Exact reproduction required: the lines below from the line with "(.inl ⟨h, hn⟩))" to the line with "theorem State.cachedLines_shrink (s", both ends included, and no others.

◇ ◇ ◇

-- ==== Sys2Proof/Laws/Cache.lean ====
section
/-!
SUPPORT. What the room of the L2 does (R270 to R274): lines leave until every set has room, leased ones stay, and memory keeps its form.
-/
namespace Sys2Proof.Machine

@[simp] theorem State.evict_dirty (s : State) (ls : List Nat) : (s.evict ls).dirty = s.dirty.filter fun l => !ls.contains l := rfl
@[simp] theorem State.evict_contexts (s : State) (ls : List Nat) : (s.evict ls).contexts = s.contexts := rfl

/-- Evicted lines are no longer known, and none becomes known. -/
theorem State.mem_cachedLines_evict {s : State} {ls : List Nat} {l : Nat} (h : l ∈ (s.evict ls).cachedLines) : l ∈ s.cachedLines ∧ l ∉ ls := by
  simp only [cachedLines, List.mem_eraseDups, List.mem_append, evict, cleanLines, writeBack, writeBackAt, goesBack, List.mem_map, List.mem_filter,
    Bool.not_eq_true', Bool.or_eq_false_iff, List.contains_eq_mem, decide_eq_false_iff_not] at h ⊢
  rcases h with ((⟨h, hn⟩ | ⟨c, ⟨h, ⟨hn, -⟩, -⟩, rfl⟩) | ⟨_, ⟨⟨c, h, rfl⟩, hn⟩, rfl⟩) | ⟨t, ⟨h, hn⟩, rfl⟩
  · exact ⟨.inl (.inl (.inl h)), hn⟩
  · exact ⟨.inl (.inl (.inr ⟨c, h, rfl⟩)), hn⟩
  · exact ⟨.inl (.inr ⟨c, h, rfl⟩), hn⟩
  · exact ⟨.inr ⟨t, h, rfl⟩, hn⟩

/-- Of this device's lines no others leave. -/
theorem State.cachedLines_evict_own {s : State} {ls : List Nat} {l : Nat} (hc : s.Canonical) (hf : isFar l = false) (h : l ∈ s.cachedLines) (hn : l ∉ ls) :
    l ∈ (s.evict ls).cachedLines := by
  simp only [cachedLines, List.mem_eraseDups, List.mem_append, evict, cleanLines, writeBack, writeBackAt, List.mem_map, List.mem_filter,
    Bool.not_eq_true', List.contains_eq_mem, decide_eq_false_iff_not] at h ⊢
  rcases h with ((h | ⟨c, h, rfl⟩) | ⟨c, h, rfl⟩) | ⟨t, h, rfl⟩
  · exact .inl (.inl (.inl ⟨h, hn⟩))
  · have h1 := hc.2.1.2 c h
    simp only [isFar, decide_eq_false_iff_not] at hf
    simp only [Config.apertureBase] at h1 hf
    omega
  · exact .inl (.inr ⟨_, ⟨⟨c, h, rfl⟩, hn⟩, rfl⟩)
  · exact .inr ⟨t, ⟨h, hn⟩, rfl⟩

/-- Unleased, known lines only leave a crowded set, and it has some. -/
theorem State.crowded_some {s : State} {ls : List Nat} (h : s.crowded = some ls) : ls ≠ [] ∧ ∀ l ∈ ls, l ∈ s.cachedLines ∧ s.leasedLine l = false := by
  simp only [crowded] at h
  split at h
  · cases h
  · obtain ⟨k, -, hk⟩ := List.exists_of_findSome?_eq_some h
    split at hk
    · cases hk
    · cases hk
      rename_i hf
      refine ⟨fun he => hf (by rw [he]; rfl), fun l hl => ?_⟩
      have := List.mem_filter.mp hl
      simp only [Bool.and_eq_true, Bool.not_eq_true'] at this
      exact ⟨this.1, this.2.2⟩

theorem nodup_eraseDups : ∀ (n : Nat) (l : List Nat), l.length ≤ n → l.eraseDups.Nodup
  | _, [], _ => List.nodup_nil
  | n + 1, a :: l, h => by
    rw [List.eraseDups_cons]
    have hl : (l.filter fun b => !b == a).length ≤ n := Nat.le_trans (List.length_filter_le _ _) (Nat.le_of_succ_le_succ h)
    exact List.nodup_cons.mpr ⟨fun hm => by have := (List.mem_filter.mp (List.mem_eraseDups.mp hm)).2; simp at this, nodup_eraseDups n _ hl⟩

theorem State.cachedLines_nodup (s : State) : s.cachedLines.Nodup := nodup_eraseDups _ _ (Nat.le_refl _)

/-- An eviction of a known line leaves fewer. -/
theorem State.cachedLines_shrink (s : State) (l : Nat) (h : l ∈ s.cachedLines) : (s.evict [l]).cachedLines.length < s.cachedLines.length := by
  have hl : l ∉ (s.evict [l]).cachedLines := fun hm => (State.mem_cachedLines_evict hm).2 (List.mem_singleton.mpr rfl)
  refine List.Nodup.length_le_of_subset (l₁ := l :: _) (List.nodup_cons.mpr ⟨hl, State.cachedLines_nodup _⟩) fun x hx => ?_
  rcases List.mem_cons.mp hx with rfl | hx
  · exact h
  · exact (State.mem_cachedLines_evict hx).1

/-- The line used least recently of some is one of them. -/
theorem State.leastUsed_mem (s : State) {ls : List Nat} (h : ls ≠ []) : s.leastUsed ls ∈ ls := by
  have key : ∀ xs : List Nat, xs ≠ [] → (∀ x ∈ xs, x ∈ ls) → xs.headD 0 ∈ ls := fun xs hx hm => by
    cases xs with
    | nil => exact absurd rfl hx
    | cons x xs => exact hm x (List.mem_cons_self ..)
  refine key _ (fun he => ?_) fun x hx => ?_
  · obtain ⟨a, l, rfl⟩ := List.exists_cons_of_ne_nil h
    have ⟨h1, h2⟩ := List.append_eq_nil_iff.mp he
    simp only [List.filter_eq_nil_iff] at h1 h2
    by_cases hu : a ∈ s.used
    · exact h2 a hu (by simp)
    · exact h1 a (List.mem_cons_self ..) (by simp [hu])
  · rcases List.mem_append.mp hx with hx | hx
    · exact (List.mem_filter.mp hx).1
    · simpa using (List.mem_filter.mp hx).2

/-- Lines leave until every set has room. -/
theorem State.fitCache_room : ∀ (n : Nat) (s : State), s.cachedLines.length ≤ n → (s.fitCache n).crowded = none
  | 0, s, h => by
    have he : s.cachedLines = [] := List.length_eq_zero_iff.mp (Nat.le_zero.mp h)
    simp [fitCache, crowded, he]
  | n + 1, s, h => by
    rw [fitCache]
    cases hc : s.crowded with
    | none => exact hc
    | some ls =>
      have ⟨hn, hm⟩ := State.crowded_some hc
      exact State.fitCache_room n _ (Nat.le_of_lt_succ (Nat.lt_of_lt_of_le (s.cachedLines_shrink _ (hm _ (s.leastUsed_mem hn)).1) h))

theorem State.fitCaches_room (s : State) : s.fitCaches.crowded = none := State.fitCache_room _ s (Nat.le_refl _)

theorem State.fitCache_canonical (n : Nat) (s : State) (h : s.Canonical) : (s.fitCache n).Canonical := by
  induction n generalizing s with
  | zero => exact h
  | succ n ih =>
    rw [fitCache]
    split
    · exact h
    · exact ih _ (State.evict_canonical _ _ h)

/-- Leased lines, which are of this device's memory, stay. -/
theorem State.fitCache_leased (n : Nat) (s : State) (l : Nat) (hc : s.Canonical) (hf : isFar l = false) (h : l ∈ s.cachedLines)
    (hl : s.leasedLine l = true) : l ∈ (s.fitCache n).cachedLines := by
  induction n generalizing s with
  | zero => exact h
  | succ n ih =>
    rw [fitCache]
    cases hr : s.crowded with
    | none => exact h
    | some ls =>
      have ⟨hn, hm⟩ := State.crowded_some hr
      refine ih _ (State.evict_canonical _ _ hc) (State.cachedLines_evict_own hc hf h fun hx => ?_) hl
      have := (hm _ (s.leastUsed_mem hn)).2
      rw [← List.mem_singleton.mp hx, hl] at this
      cases this

theorem State.fitCaches_canonical (s : State) (h : s.Canonical) : s.fitCaches.Canonical := s.fitCache_canonical _ h

end Sys2Proof.Machine
end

◇ ◇ ◇

◆ Completed exercise ◆
  · exact .inl (.inl (.inl ⟨h, hn⟩))
  · have h1 := hc.2.1.2 c h
    simp only [isFar, decide_eq_false_iff_not] at hf
    simp only [Config.apertureBase] at h1 hf
    omega
  · exact .inl (.inr ⟨_, ⟨⟨c, h, rfl⟩, hn⟩, rfl⟩)
  · exact .inr ⟨t, ⟨h, hn⟩, rfl⟩

/-- Unleased, known lines only leave a crowded set, and it has some. -/
theorem State.crowded_some {s : State} {ls : List Nat} (h : s.crowded = some ls) : ls ≠ [] ∧ ∀ l ∈ ls, l ∈ s.cachedLines ∧ s.leasedLine l = false := by
  simp only [crowded] at h
  split at h
  · cases h
  · obtain ⟨k, -, hk⟩ := List.exists_of_findSome?_eq_some h
    split at hk
    · cases hk
    · cases hk
      rename_i hf
      refine ⟨fun he => hf (by rw [he]; rfl), fun l hl => ?_⟩
      have := List.mem_filter.mp hl
      simp only [Bool.and_eq_true, Bool.not_eq_true'] at this
      exact ⟨this.1, this.2.2⟩

theorem nodup_eraseDups : ∀ (n : Nat) (l : List Nat), l.length ≤ n → l.eraseDups.Nodup
  | _, [], _ => List.nodup_nil
  | n + 1, a :: l, h => by
    rw [List.eraseDups_cons]
    have hl : (l.filter fun b => !b == a).length ≤ n := Nat.le_trans (List.length_filter_le _ _) (Nat.le_of_succ_le_succ h)
    exact List.nodup_cons.mpr ⟨fun hm => by have := (List.mem_filter.mp (List.mem_eraseDups.mp hm)).2; simp at this, nodup_eraseDups n _ hl⟩

theorem State.cachedLines_nodup (s : State) : s.cachedLines.Nodup := nodup_eraseDups _ _ (Nat.le_refl _)

/-- An eviction of a known line leaves fewer. -/
theorem State.cachedLines_shrink (s : State) (l : Nat) (h : l ∈ s.cachedLines) : (s.evict [l]).cachedLines.length < s.cachedLines.length := by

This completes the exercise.